The genetic signature comes from a few men -- perhaps a single ancestor -- who lived about 1,000 years ago, just as Jews were forming communities in Europe.

The report, published in a recent issue of The American Journal of Human Genetics, was prepared by population geneticists in Israel, the United States and England, who have been studying the genetics of Jewish communities for the past six years.

The ancestor who introduced it into the Ashkenazi Levites could perhaps have been from the Khazars, a Central Asian tribe whose king converted to Judaism in the eighth or ninth century, the researchers suggest.

Their reasoning is that the signature -- a set of DNA variations known as R1a1 -- is relatively common in the region north of Georgia once occupied by the Khazar kingdom. The gene did reach the Near East, probably before the founding of the Jewish community, but is still very rare there.

Shaye Cohen, professor of Hebrew literature and philosophy at Harvard, said he could see no problem with outsiders being converted into the Jewish community. However, he considered it less probable that outsiders would become Levites, let alone founding members of the Levite community in Europe. The connection with the Khazars is "all hypothesis," he said.

Even if the Khazar hypothesis is correct, it would have no practical effect on who is a Levite today. "Genetics is not a reality under rabbinic law," Cohen said. "Second, the function of Levites is so minimal it doesn't mean anything."

Six years ago, Hammer and Dr. Karl Skorecki, of the Technion and Rambam Medical Center in Haifa, looked at the male DNA of both Levites and Cohanim -- two hereditary priesthoods of the ancient Israelites -- that was passed from father to son.

If patrilineal descent had been followed as tradition describes, then all Cohanim should be descended from Aaron, the brother of Moses, and all Levites from Levi, the third son of the patriarch Jacob.

In fact, Hammer and Skorecki found that more than half the Cohanim, in both the Ashkenazi and Sephardi communities, did carry the same genetic marker on their Y or male chromosome. Their ancestor lived some 3,000 years ago, based on genetic calculations, and may indeed have been Aaron, Skorecki says.

But the picture among the Levites was less clear, suggesting they had a mixed ancestry. Hammer and Skorecki returned to the puzzle to prepare their new report, based on data gathered from nearly 1,000 men of European and Middle Eastern origin and neighboring non-Jewish populations.

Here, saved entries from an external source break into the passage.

/-- Tell a new mirror partner of a region: its attributes and grants, the exclusive holders, the shadow pages that stand (R193) and the ownership
objects (R59, R748, R753). -/
def State.introduce (s : State) (rid : Nat) (r : Region) : State :=
  let k := s.keyOf rid
  let s := s.emit (.journal r.mirror k (.region r.base r.size r.attr r.creator r.version))
  let s := r.grants.foldl (fun (s : State) g => s.emit (.journal r.mirror k (.grant g.eid g.ctx g.any g.rights.bits))) s
  let s := r.excl.foldl (fun (s : State) a => s.emit (.journal r.mirror k (.excl a))) s
  let s := (s.home.pages.filter (fun e => decide (e.2.rid = rid) && e.2.mapped)).foldl (fun (s : State) e =>
    e.2.shadows.foldl (fun (s : State) w => s.emit (.journal r.mirror k (.shadow e.2.pageNo w.eid w.ctx))) s) s
  (s.rel.objects.filter (fun o => decide (o.rid = rid))).foldl (fun (s : State) o =>
    s.emit (.journal r.mirror k (.object o.name (match o.st with | .owned => 1 | .offered => 2 | .orphaned => 3) o.eid o.inc o.toEid o.toInc o.entry))) s

/-- May a region of this mode have this mirror partner: an encrypted region needs a secured session with it (N11) and a partner of version 3 (R653), a
coherent-mode region a partner in the same team (R277)? -/
def State.mirrorOk (s : State) (m : Mode) (encrypt : Bool) (partner : Nat) : Bool :=
  decide (partner = 0) || ((!encrypt || (s.sec.secured.any (fun e => decide (e.1 = partner)) && decide (3 ≤ s.verOf partner))) && (decide (m ≠ .coherent) || s.inTeam partner))

/-- The next free key index of this home (R57). -/
def State.freeIndex (s : State) : Nat := lowestFree (Tab.keys s.home.regions) 0

/-- The attributes CREATE gives (R59, R63, R569). -/
def newRegion (s : State) (gen base size attr mirror creator : Nat) (m : Mode) (p : Policy) : Region :=
  { gen := gen, draining := false, base := base, size := size, mode := m, policy := p, talus := bitAt attr 10, encrypt := bitAt attr 11,
    mirror := mirror, mirrorDone := decide (mirror ≠ 0), absentFault := bitAt attr 12, absent0 := bitAt attr 12, creator := creator, version := 0,
    grants := if m = .priv then
      [{ eid := s.lmf.eid, ctx := creator, any := false, rights := { r := true, w := true, a := true, p := true, e := true } }] else [],
    entries := [], excl := [], table := none, tkey := s.nextId, tkeyOld := none, dkey := s.nextId + 1 }

/-- CREATE (R57 to R61, R63, R67, R121, R195, R277, R575, R865, N11). -/
def execCreate (r : BciReq) (s : State) : Result :=
  bciServe .create { BciRow.o 32 7 with resv := fun r => above r 6 18 || above r 7 12 } r s fun r _ s =>
    let base := r.d 1
    let size := r.d 3
    let attr := r.w 5
    match modeOf attr, policyOf (fld attr 9 2) with
    | some m, some p =>
      if base % 65536 ≠ 0 ∨ size % 65536 ≠ 0 ∨ size = 0 ∨ 2 ^ 52 < base + size ∨ 8192 ≤ attr then .next (s.respond r .notSupported [])
      else if s.ctxOk (r.w 7) = false then .next (s.respond r .state [])
      else if s.home.regions.any (fun e => decide (e.1 < 65536) && decide (e.2.base < base + size) && decide (base < e.2.base + e.2.size)) then
        .next (s.respond r .state [])
      else if (decide (m = .coherent) && !s.inTeam s.lmf.eid) || !s.mirrorOk m (bitAt attr 11) (r.w 6) then .next (s.respond r .notSupported [])
      else
        let idx := s.freeIndex
        let gen := Tab.getD s.home.gens idx 1
        let rg := newRegion s gen base size attr (r.w 6) (r.w 7) m p
        let t := { (s.setRegion idx rg).commit with nextId := s.nextId + 2 }
        if 65536 ≤ idx then .next (s.respond r .quota [])
        else if (match p.place with | .pinT0 => true | .t0Only => true | _ => false) && decide (r121Limit < t.r121) then .next (s.respond r .quota [])
        else
          let t := if rg.mirror = 0 then t else ((t.giveKey rg.mirror idx).introduce idx rg).emit (.journal rg.mirror (mkKey idx gen) .copyDone)
          .next (t.respond r .ok (one (mkKey idx gen)))
    | _, _ => .next (s.respond r .notSupported [])

/-! ### Talus tables in the store -/

/-- A region's CURRENT table becomes HELD (R161). -/
def State.holdTable (s : State) (rid : Nat) : State :=
  State.sweepTables { s with
    strata.tables := s.strata.tables.map (fun (e : Nat × TalusTable) => if e.2.rid = rid then (e.1, { e.2 with current := false }) else e)
    home.regions := Tab.modify s.home.regions rid (fun r => { r with table := none }) }

/-! ### DESTROY and the end of draining -/

/-- The region a held command names. -/
def State.ridOfCmd (s : State) (c : Instr) : Nat := s.ridOf (s.homeOf c) (s.keyInCmd c)

/-- SNP_INV to every holder of a region's lines; a request that a transient line serves completes with ST_KEY (R316). -/
def State.destroyLines (s : State) (rid : Nat) : State :=
  (s.rope.lines.filter (fun e => decide (e.1 / 18446744073709551616 = rid))).foldl (fun (s : State) e =>
    let ln := e.1 % 18446744073709551616
    let l := e.2
    let s := match l.req with
      | .shared _ q => s.complete q .key []
      | .own _ q => s.complete q .key []
      | .upgrade _ q => s.complete q .key []
      | .invOwn _ q => s.complete q .key []
      | .rdUnc q => s.complete q .key []
      | .wrUnc q _ _ => s.complete q .key []
      | _ => s
    let ask (s : State) (hs : List Nat) : State :=
      let s := s.setLine rid ln { l with st := .evictWait, awaited := hs, req := .none, snoop := 50, wbSeen := false, armed := s.now, resv := [] }
      hs.foldl (fun (s : State) a => s.toAgent a 50 rid ln 0 []) s
    match l.st with
    | .i => { s with rope.lines := Tab.erase s.rope.lines e.1 }
    | .s => ask s l.sharers
    | .e => ask s [l.owner]
    | .m => ask s [l.owner]
    | _ =>
      let rest := if l.snoop = 50 then l.sharers.filter (fun a => decide (a ∉ l.awaited)) else []
      let s := s.setLine rid ln { l with st := .evictWait, awaited := l.awaited ++ rest, req := .none, resv := [] }
      rest.foldl (fun (s : State) a => s.toAgent a 50 rid ln 0 []) s) s

/-- Rings in a region lose their binding when it leaves ACTIVE (R87, R579); the indices that the owning host's and the bound functions' registers
show of them change with it (R605). -/
def State.unbindRings (s : State) (rid : Nat) : State :=
  let gone (g : Ring) : Bool := decide (s.ridOf s.lmf.eid g.key = rid)
  let faults := s.home.faultRings.filter (fun e => gone e.2)
  let notices := s.bci.rings.filter (fun e => match e.2.ring with | some g => gone g | none => false)
  let s := { s with
    home.faultRings := s.home.faultRings.filter (fun (e : Nat × Ring) => !gone e.2)
    bci.rings := s.bci.rings.map (fun (e : Nat × NoticeRing) =>
      (e.1, { e.2 with ring := match e.2.ring with | some g => if gone g then none else some g | none => none })) }
  let s := faults.foldl (fun (s : State) e => s.rsFn e.1 0) s
  notices.foldl (fun (s : State) e => s.rsNotice (e.1 / 4096) (e.1 % 4096)) s

/-- End the long operations of a region (log 14). -/
def State.endRegionOps (s : State) (rid : Nat) (st : Status) : State :=
  (s.bci.ops.filter (fun o => decide (o.st = 0) && (decide (o.kind = .mirror rid) || decide (o.kind = .toT0Only rid) || decide (o.kind = .fromT0Only rid)))).foldl
    (fun (s : State) o => s.endOp o.id 2 st) s
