/-- PAGE_RECOVERY (R179 to R182, R870): the page is restored and what waits is served, or every line is poisoned and what waits
completes with ST_POISON. -/
def execPageRecovery (p : PageRef) (src : RecoverySource) (data : Bytes) (s : State) : Result :=
  whenUp s fun s =>
    match s.page? p with
    | none => .next s
    | some q =>
      if q.recovering = false ∨ s.sourceOk p q src data = false then .next s
      else if src = .none then .next ((((s.pageError p 3 (backLayer q) .poison 0).poisonPage p).recoveryFailed p).bufferFree).tierOps
      else
        let s := s.modPage p (fun q => { q with
          recovering := false
          bytes := if src = .partner then Mem.writeN [] 0 data else q.bytes })
        let s := (s.reimage p).pageError p 2 (backLayer q) .ok 0
        .next (((s.release (fun w => decide (w = .recovery p))).bufferFree).tierOps)

/-- SCRUB (R719, R720): a periodic read of a location of T0, T1 or T2. -/
def execScrub (p : PageRef) (line : Nat) (found : ScrubFound) (s : State) : Result :=
  whenUp s fun s =>
    match s.page? p with
    | none => .next s
    | some q =>
      let layer := if q.t0 = .none then backLayer q else 1
      let s := s.memEvent layer 6 64 p
      match found with
      | .clean => .next s
      | .corrected => .next (s.pageError p 1 layer .ok (line * 64))
      | .uncorrectable =>
        if q.recovering then .next s
        else if q.t0 = .none then .next (s.corrupt p layer (line * 64))
        else if q.t0 = .clean then .next ((s.pageError p 2 1 .ok (line * 64)).modPage p (fun q => { q with t0 := .none })).kick
        else if (match s.regionOfRef p with | some r => decide (r.mirror ≠ 0) | none => false) then
          .next (s.modPage p (fun q => { q with recovering := true }))
        else .next ((s.pageError p 3 1 .poison (line * 64)).modPage p (fun q =>
          { q with poison := if q.poison.contains line then q.poison else line :: q.poison }))

end Sys2Proof.Machine
end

They found the dominant gene among the Levites was the R1a1 signature, which is different from the Cohanim signature. And the Levites showed found different genetic lines between European and Middle Eastern Levites. The first man with the R1a1 signature apparently lived a thousand years ago, much more recent than the founder of the Cohanim signature.

The Levites' pedigree does not seem to accord with tradition as well as the Cohanim one does, but is venerable nonetheless.

"How many people can trace their ancestry back to the 17th century, let alone a thousand years?" Hammer asked.